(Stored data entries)
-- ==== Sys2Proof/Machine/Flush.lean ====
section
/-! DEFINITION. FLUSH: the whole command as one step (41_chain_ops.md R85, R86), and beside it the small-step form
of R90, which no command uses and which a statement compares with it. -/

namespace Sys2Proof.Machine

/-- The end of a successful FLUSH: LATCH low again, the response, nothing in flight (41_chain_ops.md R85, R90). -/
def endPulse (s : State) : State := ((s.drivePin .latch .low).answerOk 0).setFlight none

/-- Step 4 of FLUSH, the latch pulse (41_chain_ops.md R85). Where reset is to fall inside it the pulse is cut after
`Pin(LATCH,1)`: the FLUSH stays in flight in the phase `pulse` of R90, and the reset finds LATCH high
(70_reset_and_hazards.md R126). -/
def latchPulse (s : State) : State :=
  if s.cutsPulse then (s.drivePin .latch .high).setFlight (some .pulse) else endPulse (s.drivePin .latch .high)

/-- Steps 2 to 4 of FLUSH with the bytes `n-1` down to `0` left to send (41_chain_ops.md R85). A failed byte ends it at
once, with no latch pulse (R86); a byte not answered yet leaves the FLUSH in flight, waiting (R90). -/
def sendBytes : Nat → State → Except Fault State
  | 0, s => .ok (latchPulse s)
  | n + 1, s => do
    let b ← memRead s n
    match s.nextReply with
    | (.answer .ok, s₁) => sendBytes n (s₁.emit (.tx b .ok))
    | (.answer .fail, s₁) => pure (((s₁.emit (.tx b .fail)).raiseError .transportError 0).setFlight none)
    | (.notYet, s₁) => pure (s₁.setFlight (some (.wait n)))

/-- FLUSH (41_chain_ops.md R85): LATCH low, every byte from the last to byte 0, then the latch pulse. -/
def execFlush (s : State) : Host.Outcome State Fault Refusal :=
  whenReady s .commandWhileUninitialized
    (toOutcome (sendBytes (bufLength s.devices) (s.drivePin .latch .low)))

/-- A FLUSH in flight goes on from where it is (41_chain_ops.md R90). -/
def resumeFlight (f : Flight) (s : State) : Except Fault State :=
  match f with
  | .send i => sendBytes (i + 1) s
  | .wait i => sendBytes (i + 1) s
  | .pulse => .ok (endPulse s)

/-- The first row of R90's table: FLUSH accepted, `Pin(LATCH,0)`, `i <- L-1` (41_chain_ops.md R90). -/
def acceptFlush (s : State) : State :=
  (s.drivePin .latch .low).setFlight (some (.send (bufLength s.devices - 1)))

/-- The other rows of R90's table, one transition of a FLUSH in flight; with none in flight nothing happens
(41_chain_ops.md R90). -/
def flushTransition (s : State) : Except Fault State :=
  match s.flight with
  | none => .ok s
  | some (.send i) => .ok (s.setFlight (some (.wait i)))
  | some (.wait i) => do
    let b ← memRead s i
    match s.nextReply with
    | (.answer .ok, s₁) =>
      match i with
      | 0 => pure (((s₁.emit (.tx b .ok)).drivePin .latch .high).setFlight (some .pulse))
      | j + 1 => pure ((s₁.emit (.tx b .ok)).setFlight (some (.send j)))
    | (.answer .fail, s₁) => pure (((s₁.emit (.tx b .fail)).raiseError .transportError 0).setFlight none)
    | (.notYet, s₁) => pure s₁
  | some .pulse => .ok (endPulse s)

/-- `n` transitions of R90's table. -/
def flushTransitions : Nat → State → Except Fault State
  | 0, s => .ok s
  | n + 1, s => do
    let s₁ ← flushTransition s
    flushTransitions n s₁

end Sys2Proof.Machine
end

• What you will do
Reproduce exactly the lines from the one containing "(some (.wait i)))" through the last line of the records above, including both, and nothing else.

• Reply to the exercise
  | some (.send i) => .ok (s.setFlight (some (.wait i)))
  | some (.wait i) => do
    let b ← memRead s i
    match s.nextReply with
    | (.answer .ok, s₁) =>
      match i with
      | 0 => pure (((s₁.emit (.tx b .ok)).drivePin .latch .high).setFlight (some .pulse))
      | j + 1 => pure ((s₁.emit (.tx b .ok)).setFlight (some (.send j)))
    | (.answer .fail, s₁) => pure (((s₁.emit (.tx b .fail)).raiseError .transportError 0).setFlight none)
    | (.notYet, s₁) => pure s₁
  | some .pulse => .ok (endPulse s)

/-- `n` transitions of R90's table. -/
def flushTransitions : Nat → State → Except Fault State
  | 0, s => .ok s
  | n + 1, s => do
    let s₁ ← flushTransition s
    flushTransitions n s₁

end Sys2Proof.Machine
end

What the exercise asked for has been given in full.